II. Vote définitif de la loi Climat et Résilience : une place de la nature en ville renforcée

Après plusieurs mois de débats, le Parlement a définitivement adopté le 20 juillet, la loi Climat et Résilience. L’Unep est venue appuyer et défendre dans le débat public lors de l’étude du texte, les bienfaits de la nature en ville. La volonté de nombreux parlementaires qui se sont montrés à l’écoute des enjeux de la renaturation et de désimperméabilisation des espaces urbains a permis de réaliser de nombreuses avancées :

Un premier pas en avant en faveur d’un urbanisme durable avec le développement des toitures végétalisées

La seule mesure initiée à l’origine par la Convention citoyenne pour le Climat et traduite dans le projet de loi en matière de végétalisation était l’extension d’installer des toitures végétalisées ou des systèmes de production d’énergie renouvelable.

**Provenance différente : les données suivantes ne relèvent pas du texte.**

-- ==== Sys2Proof/Laws/KeepsMoraineCmds.lean ====
section
/-! SUPPORT. What the shared operations of Machine/MoraineCmds.lean keep. -/

set_option linter.unusedSimpArgs false
set_option maxRecDepth 4000

namespace Sys2Proof.Machine

theorem keeps_flashMakeRoom {sz x2 : State} (x0 x1 : Nat)
    (hk : Keeps sz x2) : Keeps sz (flashMakeRoom x0 x1 x2) := by
  induction x0 generalizing x1 x2 with
  | zero => exact hk
  | succ _ ih =>
    unfold flashMakeRoom
    repeat' first
      | with_reducible assumption | (with_reducible apply ih) | (simp only [↓keeps_mk, kernel_eta, ← keeps_iff])
      | (with_reducible apply keeps_countErase) | split | dsimp only | intro _

theorem keeps_flashAppend {sz s : State} (r : MorRec)
    (hk : Keeps sz s) : Keeps sz (flashAppend r s) := by
  unfold flashAppend
  repeat' first
    | with_reducible assumption | (simp only [↓keeps_mk, kernel_eta, ← keeps_iff])
    | (with_reducible apply keeps_flashMakeRoom) | split | dsimp only | intro _

theorem keeps_flashClear {sz s : State}
    (hk : Keeps sz s) : Keeps sz (flashClear s) := by
  unfold flashClear
  repeat' first
    | with_reducible assumption | (simp only [↓keeps_mk, kernel_eta, ← keeps_iff]) | split | dsimp only | intro _

theorem keeps_copyOut {sz x3 : State} (w : Who) (x0 x1 : Nat) (x2 : List Byte)
    (hk : Keeps sz x3) : Keeps sz (copyOut w x0 x1 x2 x3).2 := by
  induction x0 generalizing x1 x2 x3 with
  | zero =>
    unfold copyOut
    repeat' first
      | with_reducible assumption | (simp only [↓keeps_mk, kernel_eta, ← keeps_iff])
      | (with_reducible apply keeps_writeRM) | (refine Keeps.use (by assumption) ?_) | split | dsimp only
      | intro _
  | succ _ ih =>
    unfold copyOut
    repeat' first
      | with_reducible assumption | (with_reducible apply ih) | (simp only [↓keeps_mk, kernel_eta, ← keeps_iff])
      | (with_reducible apply keeps_writeRM) | (refine Keeps.use (by assumption) ?_) | split | dsimp only
      | intro _

theorem keeps_copyEnds {sz s : State} (x : CopyWait) (fault : Bool)
    (hk : Keeps sz s) : Keeps sz (copyEnds x fault s) := by
  unfold copyEnds
  repeat' first
    | with_reducible assumption | (simp only [↓keeps_mk, kernel_eta, ← keeps_iff]) | split | dsimp only | intro _

theorem keeps_runCopy {sz s : State} (x : CopyWait)
    (hk : Keeps sz s) : Keeps sz (runCopy x s) := by
  unfold runCopy
  repeat' first
    | with_reducible assumption | (simp only [↓keeps_mk, kernel_eta, ← keeps_iff])
    | (with_reducible apply keeps_recordStop) | (with_reducible apply keeps_startWait)
    | (with_reducible apply keeps_copyOut) | (with_reducible apply keeps_copyEnds)
    | (refine Keeps.use (by assumption) ?_) | split | dsimp only | intro _

theorem keeps_moraineCopyOp {sz s : State}
    (hk : Keeps sz s) : Keeps sz (moraineCopyOp s) := by
  unfold moraineCopyOp
  repeat' first
    | with_reducible assumption | (simp only [↓keeps_mk, kernel_eta, ← keeps_iff])
    | (with_reducible apply keeps_runCopy) | split | dsimp only | intro _

theorem keeps_morCtrlWrite {sz s : State} (v : Nat)
    (hk : Keeps sz s) : Keeps sz (morCtrlWrite v s) := by
  unfold morCtrlWrite
  repeat' first
    | with_reducible assumption | (simp only [↓keeps_mk, kernel_eta, ← keeps_iff])
    | (with_reducible apply keeps_unfreeze) | split | dsimp only | intro _

theorem keeps_morCopyCtrlWrite {sz s : State} (v : Nat)
    (hk : Keeps sz s) : Keeps sz (morCopyCtrlWrite v s) := by
  unfold morCopyCtrlWrite
  repeat' first
    | with_reducible assumption | (simp only [↓keeps_mk, kernel_eta, ← keeps_iff])
    | (with_reducible apply keeps_moraineCopyOp) | split | dsimp only | intro _

theorem keeps_clearWith {sz s1 : State} (t : List Byte)
    (hk : Keeps sz s1) : Keeps sz (clearWith t s1) := by
  unfold clearWith
  repeat' first
    | with_reducible assumption | (simp only [↓keeps_mk, kernel_eta, ← keeps_iff])
    | (with_reducible apply keeps_takeFree) | (with_reducible apply keeps_record)
    | (with_reducible apply keeps_flashClear) | (refine Keeps.use (by assumption) ?_) | split | dsimp only
    | intro _

theorem keeps_readToken {sz s : State} (off : Nat)
    (hk : Keeps sz s) : Keeps sz (readToken off s) := by
  unfold readToken
  repeat' first
    | with_reducible assumption | (simp only [↓keeps_mk, kernel_eta, ← keeps_iff])
    | (with_reducible apply keeps_recordStop) | (with_reducible apply keeps_startWait)
    | (with_reducible apply keeps_readRM) | (with_reducible apply keeps_clearWith)
    | (refine Keeps.use (by assumption) ?_) | split | dsimp only | intro _

theorem keeps_moraineClearOp {sz s : State} (v : Nat)
    (hk : Keeps sz s) : Keeps sz (moraineClearOp v s) := by
  unfold moraineClearOp
  repeat' first
    | with_reducible assumption | (simp only [↓keeps_mk, kernel_eta, ← keeps_iff])
    | (with_reducible apply keeps_readToken) | split | dsimp only | intro _

theorem keeps_retryCopies {sz s : State}
    (hk : Keeps sz s) : Keeps sz (retryCopies s) := by
  unfold retryCopies
  repeat' first
    | with_reducible assumption | (simp only [↓keeps_mk, kernel_eta, ← keeps_iff])
    | (with_reducible apply keeps_runCopy) | (with_reducible apply keeps_readToken)
    | (with_reducible refine Keeps.foldl (fun _ _ _ => ?_) _ ?_) | split | dsimp only | intro _

theorem keeps_iceCalSetOp {sz s : State} (v : Nat)
    (hk : Keeps sz s) : Keeps sz (iceCalSetOp v s) := by
  unfold iceCalSetOp
  repeat' first
    | with_reducible assumption | (simp only [↓keeps_mk, kernel_eta, ← keeps_iff])
    | (with_reducible apply keeps_record) | split | dsimp only | intro _

end Sys2Proof.Machine
end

L’article 24 de la loi Climat et Résilience étend cette obligation :

  • Aux constructions de bâtiments ou parties de bâtiment à usage commercial, industriel ou artisanal, aux constructions de bâtiments à usage d’entrepôt, aux constructions de hangars non ouverts au public faisant l’objet d’une exploitation commerciale, et aux constructions de parcs de stationnement lorsqu’ils créent plus de 500 mètres carrés d’emprise au sol.
  • Aux constructions de bâtiments ou parties de bâtiment à usage de bureaux, lorsqu’elles créent plus de 1 000 mètres carrés d’emprise au sol.
  • Aux extensions et rénovations lourdes de bâtiments ou parties de bâtiment mentionnées précédemment qui ont une emprise au sol de plus de 500 m² ainsi qu’aux aires de stationnement de plus de 500 m² lorsqu’il est procédé à des rénovations lourdes sur ces aires ou à l’occasion de la conclusion d’un nouveau contrat de concession de service public, de prestation de service ou de bail commercial, ou de son renouvellement.

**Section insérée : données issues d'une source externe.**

-- ==== Sys2Proof/Laws/KeepsBlockCmd.lean ====
section
/-! SUPPORT. What the shared operations of Machine/BlockCmd.lean keep. -/

set_option linter.unusedSimpArgs false
set_option maxRecDepth 4000

namespace Sys2Proof.Machine

theorem keeps_seqFault {sz s : State} (p c : Nat) (spareOk : List Nat)
    (hk : Keeps sz s) : Keeps sz (seqFault p c spareOk s) := by
  unfold seqFault
  repeat' first
    | with_reducible assumption | (simp only [↓keeps_mk, kernel_eta, ← keeps_iff])
    | (with_reducible apply keeps_record) | (with_reducible apply keeps_retireTile) | split | dsimp only | intro _

theorem keeps_blockCmd {sz s : State} (p kind c : Nat) (feed : List Byte) (spareOk : List Nat)
    (hk : Keeps sz s) : Keeps sz (blockCmd p kind c feed spareOk s) := by
  unfold blockCmd
  repeat' first
    | with_reducible assumption | (simp only [↓keeps_mk, kernel_eta, ← keeps_iff])
    | (with_reducible apply keeps_setTile) | (with_reducible apply keeps_markWork)
    | (with_reducible apply keeps_runCmd) | (with_reducible apply keeps_seqFault) | split | dsimp only | intro _

theorem keeps_setModeOp {sz s : State} (p c : Nat) (spareOk : List Nat)
    (hk : Keeps sz s) : Keeps sz (setModeOp p c spareOk s) := by
  unfold setModeOp
  repeat' first
    | with_reducible assumption | (simp only [↓keeps_mk, kernel_eta, ← keeps_iff])
    | (with_reducible apply keeps_setTile) | (with_reducible apply keeps_seqFault) | split | dsimp only | intro _

theorem keeps_blowSlot {sz s : State} (p kind index : Nat)
    (hk : Keeps sz s) : Keeps sz (blowSlot p kind index s) := by
  unfold blowSlot
  repeat' first
    | with_reducible assumption | (simp only [↓keeps_mk, kernel_eta, ← keeps_iff])
    | (with_reducible apply keeps_setTile) | (with_reducible apply keeps_record) | split | dsimp only | intro _

theorem keeps_repairAll {sz x1 : State} (p : Nat) (x0 : List (Nat × Nat))
    (hk : Keeps sz x1) : Keeps sz (repairAll p x0 x1).2 := by
  induction x0 generalizing x1 with
  | nil =>
    unfold repairAll
    repeat' first
      | with_reducible assumption | (simp only [↓keeps_mk, kernel_eta, ← keeps_iff])
      | (with_reducible apply keeps_blowSlot) | split | dsimp only | intro _
  | cons _ _ ih =>
    unfold repairAll
    repeat' first
      | with_reducible assumption | (with_reducible apply ih) | (simp only [↓keeps_mk, kernel_eta, ← keeps_iff])
      | (with_reducible apply keeps_blowSlot) | split | dsimp only | intro _

theorem keeps_checkTile {sz s : State} (p : Nat) (faults : List (Nat × Nat)) (spareOk : List Nat)
    (hk : Keeps sz s) : Keeps sz (checkTile p faults spareOk s) := by
  unfold checkTile
  repeat' first
    | with_reducible assumption | (simp only [↓keeps_mk, kernel_eta, ← keeps_iff])
    | (with_reducible apply keeps_updTile) | (with_reducible apply keeps_evacuate)
    | (with_reducible apply keeps_retireTile) | (with_reducible apply keeps_repairAll)
    | (refine Keeps.use (by assumption) ?_) | split | dsimp only | intro _

theorem keeps_checkOp {sz s : State} (p c : Nat) (faults : List (Nat × Nat)) (spareOk : List Nat)
    (hk : Keeps sz s) : Keeps sz (checkOp p c faults spareOk s) := by
  unfold checkOp
  repeat' first
    | with_reducible assumption | (simp only [↓keeps_mk, kernel_eta, ← keeps_iff])
    | (with_reducible apply keeps_setTile) | (with_reducible apply keeps_seqFault)
    | (with_reducible apply keeps_checkTile) | split | dsimp only | intro _

end Sys2Proof.Machine
end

Un arrêté issu d’une proposition d’amendement de l’Unep permettra au ministre chargé de la construction de mener une concertation pour fixer les caractéristiques minimales que doivent respecter les systèmes de végétalisation installés sur le bâtiment. Cette proposition avait été élaborée pour privilégier l’installation de toitures à fortes externalités positives environnementales (toitures semi-intensives et intensives) dans la loi.

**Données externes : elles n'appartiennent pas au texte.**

-- ==== Sys2Proof/Laws/KeepsImages.lean ====
section
/-! SUPPORT. What the shared operations of Machine/Images.lean keep. -/

set_option linter.unusedSimpArgs false
set_option maxRecDepth 4000

namespace Sys2Proof.Machine

theorem keeps_epilogueStart {sz s : State} (p : Nat)
    (hk : Keeps sz s) : Keeps sz (epilogueStart p s) := by
  unfold epilogueStart
  repeat' first
    | with_reducible assumption | (simp only [↓keeps_mk, kernel_eta, ← keeps_iff])
    | (with_reducible apply keeps_setTile) | (with_reducible apply keeps_markWork)
    | (with_reducible apply keeps_writeN) | split | dsimp only | intro _

theorem keeps_runFlags {sz s : State} (name : Nat) (r : VecRun) (whole : Bool)
    (hk : Keeps sz s) : Keeps sz (runFlags name r whole s) := by
  unfold runFlags
  repeat' first
    | with_reducible assumption | (simp only [↓keeps_mk, kernel_eta, ← keeps_iff])
    | (with_reducible apply keeps_updOp) | split | dsimp only | intro _

theorem keeps_streamFlags {sz s : State} (p : Nat) (whole : Bool)
    (hk : Keeps sz s) : Keeps sz (streamFlags p whole s) := by
  unfold streamFlags
  repeat' first
    | with_reducible assumption | (simp only [↓keeps_mk, kernel_eta, ← keeps_iff])
    | (with_reducible apply keeps_runFlags) | split | dsimp only | intro _

theorem keeps_killRuns {sz s : State} (tag : Nat)
    (hk : Keeps sz s) : Keeps sz (killRuns tag s) := by
  unfold killRuns
  repeat' first
    | with_reducible assumption | (simp only [↓keeps_mk, kernel_eta, ← keeps_iff])
    | (with_reducible apply keeps_updTile) | (with_reducible apply keeps_updOp)
    | (with_reducible apply keeps_runFlags) | (with_reducible apply keeps_streamFlags)
    | (with_reducible refine Keeps.foldl (fun _ _ _ => ?_) _ ?_) | split | dsimp only | intro _

theorem keeps_streamStop {sz s : State} (p tag : Nat) (e : Stop) (write : Bool)
    (hk : Keeps sz s) : Keeps sz (streamStop p tag e write s) := by
  unfold streamStop
  repeat' first
    | with_reducible assumption | (simp only [↓keeps_mk, kernel_eta, ← keeps_iff])
    | (with_reducible apply keeps_updOp) | (with_reducible apply keeps_stopIssued)
    | (with_reducible apply keeps_killRuns) | split | dsimp only | intro _

theorem keeps_pumpSlot {sz x1 : State} (p slot x0 : Nat)
    (hk : Keeps sz x1) : Keeps sz (pumpSlot p slot x0 x1) := by
  induction x0 generalizing x1 with
  | zero => exact hk
  | succ _ ih =>
    unfold pumpSlot
    repeat' first
      | with_reducible assumption | (with_reducible apply ih) | (simp only [↓keeps_mk, kernel_eta, ← keeps_iff])
      | (with_reducible apply keeps_setTile) | (with_reducible apply keeps_streamStop) | split | dsimp only
      | intro _

theorem keeps_endRing {sz s : State} (p c m : Nat) (ws : List PortWord)
    (hk : Keeps sz s) : Keeps sz (endRing p c m ws s) := by
  unfold endRing
  repeat' first
    | with_reducible assumption | (simp only [↓keeps_mk, kernel_eta, ← keeps_iff])
    | (with_reducible apply keeps_updTile) | (with_reducible apply keeps_setPort)
    | (with_reducible apply keeps_freePort) | (with_reducible apply keeps_refill) | split | dsimp only | intro _

theorem keeps_pumpRing {sz x1 : State} (p c x0 : Nat)
    (hk : Keeps sz x1) : Keeps sz (pumpRing p c x0 x1) := by
  induction x0 generalizing x1 with
  | zero => exact hk
  | succ _ ih =>
    unfold pumpRing
    repeat' first
      | with_reducible assumption | (with_reducible apply ih) | (simp only [↓keeps_mk, kernel_eta, ← keeps_iff])
      | (with_reducible apply keeps_setTile) | (with_reducible apply keeps_setPort)
      | (with_reducible apply keeps_refill) | (with_reducible apply keeps_endRing) | split | dsimp only | intro _

theorem keeps_pumpRings {sz s : State} (p : Nat)
    (hk : Keeps sz s) : Keeps sz (pumpRings p s) := by
  unfold pumpRings
  repeat' first
    | with_reducible assumption | (simp only [↓keeps_mk, kernel_eta, ← keeps_iff])
    | (with_reducible apply keeps_pumpRing) | (with_reducible refine Keeps.foldl (fun _ _ _ => ?_) _ ?_) | split
    | dsimp only | intro _

theorem keeps_pumpSlots {sz x1 : State} (p x0 : Nat)
    (hk : Keeps sz x1) : Keeps sz (pumpSlots p x0 x1) := by
  induction x0 generalizing x1 with
  | zero => exact hk
  | succ _ ih =>
    unfold pumpSlots
    repeat' first
      | with_reducible assumption | (with_reducible apply ih) | (simp only [↓keeps_mk, kernel_eta, ← keeps_iff])
      | (with_reducible apply keeps_setTile) | (with_reducible apply keeps_pumpSlot) | split | dsimp only
      | intro _

theorem keeps_pumpTile {sz s : State} (p : Nat)
    (hk : Keeps sz s) : Keeps sz (pumpTile p s) := by
  unfold pumpTile
  repeat' first
    | with_reducible assumption | (simp only [↓keeps_mk, kernel_eta, ← keeps_iff])
    | (with_reducible apply keeps_pumpRings) | (with_reducible apply keeps_pumpSlots)
    | (with_reducible refine Keeps.foldl (fun _ _ _ => ?_) _ ?_) | split | dsimp only | intro _

theorem keeps_readResponseOp {sz s : State} (p slot line : Nat) (bad : Bool)
    (hk : Keeps sz s) : Keeps sz (readResponseOp p slot line bad s) := by
  unfold readResponseOp
  repeat' first
    | with_reducible assumption | (simp only [↓keeps_mk, kernel_eta, ← keeps_iff])
    | (with_reducible apply keeps_setTile) | (with_reducible apply keeps_countAccess)
    | (with_reducible apply keeps_readFlits) | (with_reducible apply keeps_lineFlits)
    | (with_reducible apply keeps_walkEvent) | (with_reducible apply keeps_badRead)
    | (with_reducible apply keeps_streamStop) | (with_reducible apply keeps_pumpTile) | split | dsimp only
    | intro _

theorem keeps_startStream {sz s : State} (o : Op) (j n p : Nat)
    (hk : Keeps sz s) : Keeps sz (startStream o j n p s) := by
  unfold startStream
  repeat' first
    | with_reducible assumption | (simp only [↓keeps_mk, kernel_eta, ← keeps_iff])
    | (with_reducible apply keeps_setTile) | (with_reducible apply keeps_record)
    | (with_reducible apply keeps_markWork) | (with_reducible apply keeps_pumpTile)
    | (with_reducible refine Keeps.foldl (fun _ _ _ => ?_) _ ?_) | split | dsimp only | intro _

theorem keeps_tileprogOp {sz s : State} (tag : Nat) (want : List Nat) (o : Op)
    (hk : Keeps sz s) : Keeps sz (tileprogOp tag want o s) := by
  unfold tileprogOp
  repeat' first
    | with_reducible assumption | (simp only [↓keeps_mk, kernel_eta, ← keeps_iff])
    | (with_reducible apply keeps_updTile) | (with_reducible apply keeps_setOp)
    | (with_reducible apply keeps_updOp) | (with_reducible apply keeps_holdPort)
    | (with_reducible apply keeps_refuseOp) | (with_reducible apply keeps_finishRuns)
    | (with_reducible apply keeps_pumpTile) | (with_reducible apply keeps_startStream)
    | (with_reducible refine Keeps.foldl (fun _ _ _ => ?_) _ ?_) | split | dsimp only | intro _

end Sys2Proof.Machine
end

L’introduction d’une ambition nouvelle pour désimperméabiliser et végétaliser les parkings

Lors de l’étude du texte à l’Assemblée nationale, une ambition forte avait été introduite par la députée Emilie Chalas (LREM) avec l’article 52 bis C, celle de végétaliser tous les parkings en France d’ici 2025. La mesure avait été jugée trop ambitieuse par le Gouvernement et une partie de la majorité présidentielle. Dans ce contexte, l’Assemblée nationale avait lancé une mission « flash » sur les enjeux environnementaux de l’aménagement des aires de stationnement auquel l’Unep a pu participer (mémo accessible uniquement aux adhérents en pièce jointe). Dans les conclusions de la mission d’information « flash » , le rapporteur Lionel Causse avait identifié plusieurs points contraignants – le manque d’indicateur de mesure pour quantifier la surface totale des aires de stationnement en France et le fort coût pour les maîtres d’ouvrage. Tout en soulignant l’urgence de redonner de la fraicheur et une meilleure infiltration de l’eau, le rapporteur Lionel Causse avait recommandé de végétaliser dans les 10-20 ans toutes nouvelles constructions de parkings et toute nouvelle remise en concession d’un parking (synthèse et compte-rendu de la mission « flash » en pièces jointes)).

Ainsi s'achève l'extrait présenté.